С тех пор Александр стал сам себе готовить с утра. Уставал на заводе, у печи, просыпался в обрез перед самым уходом, наскоро кипятил чай, наскоро выпивал его, закусывая бутербродом с маслом или колбасой, а то и куском хлеба без всего, и бежал к двери. Мать не спала, сидела в своей маленькой комнатке и вздыхала там, не смела выйти к сыну, не хотела ненужных разговоров с невесткой, боялась, как бы не попросили ее прочь. Внук Витя привязался к ней, рассказывала она ему сказки, гуляла с ним, играл он в ее комнате на коврике. Прогнали бы ее, как бы отозвалось это в его сердчишке?.. Мальчика жалела, а не себя.

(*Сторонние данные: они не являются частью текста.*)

/-- The reading of a numeric object that is no stored setting, for a seat of class `cls`. -/
def reading (s : State) (seat : Nat) (x : Obj) : Int :=
  match x.fam with
  | .channel => s.readChannel x.unit x.sub
  | .loopGroup => s.readGroup x.unit x.sub
  | .timebase => s.readTimebase x.sub
  | .modulator => s.readModulator x.unit x.sub
  | .sense => s.readSense x.unit x.sub
  | .pset => s.readPset x.unit x.sub
  | .press => s.readPress x.sub
  | .det => s.readDet x.unit x.sub
  | .iron => s.readIron x.unit x.off x.sub
  | .flat => s.readFlat x.sub
  | .stagePort => s.readPort x.unit x.off x.sub
  | .bus => s.readBus x.sub
  | .loss => s.readLoss x.sub
  | .hang => s.readHang x.sub
  | .shed => s.readShed x.sub
  | .caps => s.readCaps x.sub
  | .share => s.readShare x.unit x.sub
  | .zone => s.readZone x.unit x.sub
  | .batString => s.readString x.unit x.sub (s.seatClass seat)
  | .feed => s.readFeed x.unit x.off x.sub
  | .rail => s.readRail x.unit x.sub
  | .order => s.readOrder x.unit x.sub
  | .levels => s.readLevels x.sub
  | .soakModel => s.readModel x.unit x.sub
  | .lintBits => (s.lintWord (x.sub - 1)).toNat
  | .lintResult => (vget s.lint.left (x.sub - 1) 0).toNat
  | .episode => s.readEpisode x.sub
  | .cause => (vget s.lint.causes (32 * x.unit + x.sub - 1) 0).toNat
  | .react => (vget s.lint.counts x.unit 0 : Nat)
  | .ring => s.readRing x.sub
  | .cursor => s.cursor (x.sub - 1)
  | .capture => s.readCapture x.unit x.sub
  | .lastFault => flagBit (s.group x.unit).last.valid 0
  | .seat => s.readSeat x.unit x.sub
  | .own => if x.sub = 1 then seat else s.seatClass seat
  | .t1s => s.readT1s x.unit x.sub
  | .can => s.readCan x.unit x.sub
  | .tt => (vget s.tts x.unit {}).discarded
  | .time => s.readTime x.sub
  | .presence => s.readPresence x.sub
  | .seal => s.readSeal x.sub
  | .identity => s.readIdentity x.sub
  | .engine => s.readEngine x.sub
  | .commitStatus => s.commitStatus (x.sub - 1)
  | .firstFailed => (s.seat (x.sub - 1)).failed
  | .safeSet => s.readSafeSet x.sub
  | .bootRec => s.readBootRec x.sub
  | .patch => s.readPatch x.sub
  | .image => s.readImage x.sub
  | .fuse => s.readFuse x.sub
  | .locks => flagBit (bitAt s.fuses.locks (x.sub - 1)) 0
  | .ceilings => s.readCeilings x.sub
  | .owner => if x.sub = 1 then flagBit s.bootRec.ownerLock 0 else 0
  | .twPort => s.readTw x.unit x.sub
  | .sensor => s.readSensor x.unit x.sub
  | .clocks => s.readClocks x.sub
  | .resets => s.readResets x.sub
  | .alive => s.readAlive x.sub
  | _ => 0

/-- The pending value of a bank field, with the writes held for it under R29 (R341); a reserved bit reads 0 whatever was
written (R7). -/
def pendingField (s : State) (x : Obj) : Option Int :=
  let idx := x.fam.index x.unit x.off
  let waits := (s.commits.held.filter (fun (w : Waiting) => w.index == idx && w.sub == x.sub)).getLast?
  let v := match waits with
    | some w => some w.value
    | none => s.staged.get? x.fam x.unit x.off x.sub
  v.map (readWord x.fam x.off x.sub)

/-- The value of a numeric object for a seat; `active` selects the bank of a staged field (R341). A bank field of
another kind reads what is in force. -/
def value (s : State) (seat : Nat) (active : Bool) (x : Obj) : Int :=
  if x.sub = 0 then x.fam.last x.unit x.off
  else match (if x.row.kind == .staged && !active then s.pendingField x else s.active.get? x.fam x.unit x.off x.sub) with
    | some v => v
    | none =>
      if x.fam == .safeSet then s.readSafeSet x.sub
      else (s.cfg.get? x.fam x.unit x.off x.sub).getD (s.reading seat x)

/-- The snapshot of an iron's memory: N taps, each an I32 (I+0x03.01). -/
def ironSnapshot (s : State) (i : Nat) : List Byte :=
  let r := s.iron i
  (List.range r.nTaps).flatMap (fun j => leInt 4 (tapGet r.snap j))

/-- The content of a STR or DOMAIN object; the record window apart, which moves its cursor (R326). -/
def content (s : State) (x : Obj) : List Byte :=
  match x.fam with
  | .identity => asciiBytes (if x.sub = 1 then "Lodrimon Power Silicon" else if x.sub = 2 then "TF4812" else "TF4812-B1F")
  | .iron => s.ironSnapshot x.unit
  | .capture => if x.sub = 2 then (s.captureC x.unit).signals.toList.flatMap (leBytes 2) else s.captureData x.unit
  | .lastFault =>
    let o := (s.group x.unit).last.octets
    if o.isEmpty then List.replicate 1024 0 else o
  | .patch => s.patch.content
  | .image => s.image.content
  | .vendor => Config.freeVendor (0xF000 + x.unit) x.sub s.clock.up
  | _ => []

/-- The type code an object answers with; sub-index 0 of every index is a U8 (R367). -/
def typeCode (s : State) (x : Obj) : Nat :=
  if x.fam == .vendor && x.sub != 0 then Config.freeVendorType (0xF000 + x.unit) x.sub s.clock.up else x.row.ty.code

/-- The octets an object reads for a seat, without the effect of the read (R341, R382). -/
def octets (s : State) (seat : Nat) (active : Bool) (x : Obj) : List Byte :=
  if x.fam == .window && x.sub == 1 then (s.window seat).flatMap Record.octets
  else match x.row.ty with
    | .str | .domain => s.content x
    | t => t.encode (s.value seat active x)

end State
end Sys2Proof.Machine
end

Все это Александр узнал от матери, когда Лида добилась своего, выжила свекровь под благовидным предлогом: сказала, что надо ей перебраться к дочери, помогать ухаживать за ребенком, а они и сами проживут. «Приревновала к внуку… — сказала мать. — Ревность жить ей мешает, Сашенька, ревность ее одолела… Места у Ани мало, но уж я лучше на сундуке буду спать, чем попреки слушать за любовь мою к вам… Вот не думала никогда, что любовью попрекать можно». Александр решил было повернуть по-старому, оставить мать у себя, сказал, что не даст ее в обиду. Но мать отказалась остаться.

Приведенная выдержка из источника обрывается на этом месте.